Selon le dernier rapport d’Amnistie internationale, nous avons toutes les raisons de croire que de nombreux détenus à Bagram ont été soumis à l’isolement prolongé, à la privation de sommeil, quand ce n’est pas à des formes beaucoup plus brutales de torture. Or, non seulement l’administration Bush n’a jamais été jugée pour les crimes commis au nom de la lutte contre le terrorisme, mais elle s’en félicite. Dans son autobiographie parue fin 2010, le président Bush n’a pas hésité à expliquer les raisons pour lesquelles il avait jugé appropriées les techniques de « water-boarding », la noyade simulée, car elle aurait permis d’obtenir des renseignements indispensables tout en étant sans danger réel pour les personnes interrogées. Il ne s’agit pas d’une primeur de journaliste, mais des confessions publiques d’un ancien président des États-Unis.
Ce que voulons être
Ceci étant dit, nous n’avons pas encore tout perdu, bien au contraire. Dans son article, David Cole rappelle que la majorité des dispositions appliquées au cours des dernières années pour limiter ou contrer les lois antiterroristes aux États-Unis résultent des efforts conjugués des militants d’associations de défense des droits et libertés. Au Canada, si notre sens des responsabilités citoyennes est émoussé, il existe de nombreuses organisations prêtes à nous aider pour nous informer et qui peuvent aussi représenter de formidables réseaux de mobilisation citoyenne. Au sujet des mesures législatives, on peut mentionner, pour le cas du Québec seulement, la Ligue des droits et libertés, qui avec des moyens très modestes parvient à renseigner les citoyens et à leur offrir une aide précieuse pour comprendre le système juridique dans lequel nous vivons.

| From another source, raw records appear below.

/-- Settles O1: the power-up state is given field by field, and reset is the power-up state of one launch. -/
theorem powerUpState : Obligations.PowerUpState :=
  ⟨fun _ _ _ _ => ⟨rfl, rfl, rfl, rfl, rfl, rfl⟩, rfl, rfl, rfl, rfl⟩

/-! ## Runs without a step -/

theorem fetch_of_transcribe_error {s : State} {r : Refusal} (hl : launchRefusal s = none)
    (ht : transcribe s.program = .error r) : fetch s = .error r := by
  simp [fetch, hl, ht]

/-- R105: past the last command of a launched list there is nothing to fetch. -/
theorem fetch_of_no_command {s : State} {is : List Instr} (h : Launched s is) (hpc : is[s.pc]? = none) :
    fetch s = .error (.endOfRun s.pc) := by
  obtain ⟨hl, ht⟩ := h
  simp only [fetch, hl, ht, hpc]

/-- Settles O7: the list is transcribed as a whole before the command at `pc` is looked up. -/
theorem refusedTranscriptionHasNoStep : Obligations.RefusedTranscriptionHasNoStep :=
  fun _ _ hf hl ht => Exceptions.step_of_fetch_error hf (fetch_of_transcribe_error hl ht)

/-- Settles O8: the transcribed list is as long as the written one, so it holds no instruction at its end. -/
theorem endOfRunHasNoStep : Obligations.EndOfRunHasNoStep := by
  rintro s is ⟨hl, ht⟩ ⟨hf, hend⟩
  have hlen : is.length ≤ s.pc := by rw [transcribe_length ht, hend]
  exact Exceptions.step_of_fetch_error hf (fetch_of_no_command ⟨hl, ht⟩ (List.getElem?_eq_none hlen))

/-! ## A command that starts -/

/-- R110: an instruction either runs to its end or is a transfer that faults at once. -/
theorem exec_completes_or_faults (i : Instr) {s : State} (hf : s.fault = none) :
    exec i s = .next (advance (bodyOf i s)) ∨
      i.isTransfer = true ∧ s.ready = false ∧ exec i s = .next (uninitResult i s) := by
  cases hi : i.isTransfer with
  | false => exact .inl (TwoRuns.exec_completes hf (.inl hi))
  | true =>
    cases hr : s.ready with
    | true => exact .inl (TwoRuns.exec_completes hf (.inr hr))
    | false => exact .inr ⟨rfl, rfl, BusTransmitter.exec_uninit hi hf hr⟩

theorem exec_sameLaunch {i : Instr} {s t : State} (he : exec i s = .next t) : SameLaunch s t := by
  obtain ⟨-, -, -, hlaunch⟩ := StateFrame.onlyPortInitSetsDirection s t i he
  exact hlaunch

/-- Settles O11: inside the list the step is `exec` of the transcribed instruction at `pc`. -/
theorem everyCommandCompletesOrFaults : Obligations.EveryCommandCompletesOrFaults := by
  rintro s is hf ⟨hl, ht⟩ hpc
  obtain ⟨i, hi⟩ : ∃ i, is[s.pc]? = some i := ⟨_, List.getElem?_eq_getElem (transcribe_length ht ▸ hpc)⟩
  rw [step_of_fetch hf (fetch_of hl ht hi)]
  obtain he | ⟨htr, hr, he⟩ := exec_completes_or_faults i hf
  · obtain ⟨hfault, hcount, -⟩ := StateRules.bodyOf_fault_pc_program i s
    exact ⟨_, he, exec_sameLaunch he, .inl ⟨hfault.trans hf, congrArg (· + 1) hcount⟩⟩
  · exact ⟨_, he, exec_sameLaunch he, .inr ⟨i, hi, htr, hr, rfl⟩⟩

end Sys2Proof.RunEnds
end

section
/-! The pairing phase once the run's first frame has been sent (70_reset_and_hazards.md R109, R112): a frame after an odd
nibble, PORT_INIT issued again, and the parity that each instruction keeps or turns. -/

namespace Sys2Proof.PairingPhase

open Sys2Proof.Machine Sys2Proof.Safety Sys2Proof.NibbleCycle Sys2Proof.BusTransmitter Sys2Proof.ReceivedFrames

/-- The idle invariant, `ready` and the absence of a fault mark are kept together by every instruction. -/
theorem exec_readyIdle {i : Instr} {s t : State} (hs : ReadyIdle s) (he : exec i s = .next t) : ReadyIdle t := by
  obtain ⟨hc, -, hr, hlt, hidle⟩ := hs
  obtain ⟨-, hready, -⟩ := StateFrame.onlyPortInitSetsDirection s t i he
  obtain ⟨hct, hltt, hidlet⟩ := IdleInvariant.idleInv_keptByOps.exec
    (fun _ => IdleInvariant.portInitBody_idleInv s hc) ⟨hc, hlt, fun _ => hidle⟩ he
  exact ⟨hct, exec_fault_of_ready he hr, hready hr, hltt, hidlet (hready hr)⟩

/-! ## A frame after the run's first -/

@[simp] theorem seeWait_phase (c : Config) (k : WaitKind) (d : Display) : (seeWait c k d).phase = d.phase := by
  rw [PortControl.seeWait_eq]
  split <;> rfl

@[simp] theorem seeWait_received (c : Config) (k : WaitKind) (d : Display) :
    (seeWait c k d).received = d.received := by
  rw [PortControl.seeWait_eq]
  split <;> rfl

@[simp] theorem seeWait_frameSeen (c : Config) (k : WaitKind) (d : Display) :
    (seeWait c k d).frameSeen = d.frameSeen := by
  rw [PortControl.seeWait_eq]
  split <;> rfl

/-- A later frame is its settling delay and two latches, in whatever phase the display is. -/
theorem frameResult_display_of_seen {s : State} (hseen : s.display.frameSeen = true) (rs : Bool) (b : Byte) :
    (frameResult rs b s).display = latchNibble (s.draws + 7) ⟨rs, loNibble b⟩
      (latchNibble (s.draws + 3) ⟨rs, hiNibble b⟩ (seeWait s.cfg .settle s.display)) := by
  rw [frameResult, ← hiNibble_eq, ← loNibble_eq, seeFrameStart_seen (by simpa using hseen)]

/-- R112: of two latches on a display that awaits a low nibble, the first completes the pending byte and the second is
left pending. -/
theorem latchNibble_pair_of_low {d : Display} {hi : Latch} {e : Bool} (hd : d.phase = .low hi e) (m n : Nat)
    {first : Latch} (hrs : hi.rs = first.rs) (second : Latch) :
    (latchNibble n second (latchNibble m first d)).received
        = d.received ++ [⟨mkFrame first.rs (hi.nib ++ first.nib), !e⟩] ∧
      ∃ e', (latchNibble n second (latchNibble m first d)).phase = .low second e' := by
  obtain ⟨hrec, -, hhigh, -⟩ :=
    receiveFrame_record m hi first e { d with latches := d.latches ++ [first] } hrs
  rw [latchNibble_low hd, latchNibble_high hhigh]
  exact ⟨hrec, _, rfl⟩

/-- Settles O46: the frame's two latches, after a settling delay that leaves the pending nibble. -/
theorem oddNibblePairsAcrossFrames : Obligations.OddNibblePairsAcrossFrames := by
  intro s i rs b hi e hs hseen hphase hrs hf
  obtain ⟨hrec, e', hlow⟩ := latchNibble_pair_of_low (d := seeWait s.cfg .settle s.display)
    ((seeWait_phase _ _ _).trans hphase) (s.draws + 3) (s.draws + 7) (first := ⟨rs, hiNibble b⟩) hrs ⟨rs, loNibble b⟩
  rw [← frameResult_display_of_seen hseen] at hrec hlow
  rw [seeWait_received] at hrec
  exact ⟨_, e', exec_of_frameOf hf hs, hrec, hlow⟩

/-! ## PORT_INIT issued again -/

/-- What the display sees of PORT_INIT: its two writes, from the values that they leave in the registers, and then the
loss of its content. -/
theorem portInitBody_display (s : State) :
    (portInitBody s).display = seePortInit (s.draws + 1)
      (seeWrite s.cfg (s.draws + 1) s.out (portInitBody s).dirOut (portInitBody s).out (portInitBody s).dirOut
        (seeWrite s.cfg s.draws s.out s.dirOut s.out (portInitBody s).dirOut s.display)) := by
  obtain ⟨o, d, hw⟩ := PortControl.portInitWrites_eq_writeOut_writeDir s
  simp [portInitBody, hw]

/-- R109: EN is driven and at 0 before PORT_INIT's writes and after them, so neither makes a falling edge. -/
theorem portInitBody_display_of_readyIdle {s : State} (hs : ReadyIdle s) :
    (portInitBody s).display = seePortInit (s.draws + 1) s.display := by
  obtain ⟨hout, hdrv⟩ := readyIdle_idleOut hs
  have hdrv' : OwnedDriven s.cfg (portInitBody s).dirOut := fun k hk =>
    (StateRules.portInitBody_owned hout.valid hk).2
  have hen : ownedLine s.cfg s.cfg.enBit = true := (Masks.ownedLine_iff _ _).mpr (.inr (.inl rfl))
  obtain ⟨-, -, hnone⟩ :=
    seeWrite_latches s.cfg s.draws s.out s.dirOut s.out (portInitBody s).dirOut s.display
  have hdirection : seeWrite s.cfg s.draws s.out s.dirOut s.out (portInitBody s).dirOut s.display = s.display :=
    hnone (PortInitStrobe.latchHappens_direction (hdrv _ hen) (hdrv' _ hen) _ _)
  rw [portInitBody_display, hdirection, CodecFrames.seeWrite_of_en_low (TransferTrace.enBitOf_idle hout) hdrv']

Une autre preuve que nous n’avons pas tout perdu est que malgré la loi C-36, et même malgré les tentatives — qui seront probablement couronnées de succès — du gouvernement Harper pour remettre en vigueur les fameuses clauses contestées, l’ensemble de notre système juridique et ce que nous pourrions nommer de manière plus générale « l’État de droit » sont toujours en grande partie supérieurs aux volontés du pouvoir exécutif et des pouvoirs policiers. La raison tient en ce que nous sommes encore capables de défendre tous ensemble ce qui nous tient à coeur, une règle de droit valable pour tous.
Toute augmentation des pouvoirs de l’État sous prétexte de lutter contre un ennemi, a fortiori un ennemi sans visage, peut donner lieu à une érosion de la démocratie, c’est-à-dire à une érosion des garanties et des protections des droits et libertés de chacun d’entre nous. La lutte contre le terrorisme entre maintenant dans sa deuxième décennie. Jusqu’ici, nous avons perdu beaucoup, mais nous n’avons pas tout perdu. Nous ne sommes pas encore complètement abrutis par le discours sécuritaire. En ces temps de commémoration, il est temps plus que jamais de se rappeler ce que furent ces dix années, ce que nous sommes et ce que nous voulons être.
L’auteur est Professeur au Département de philosophie de l’Université de Montréal. Article tiré de la section Opinion du journal Le Devoir.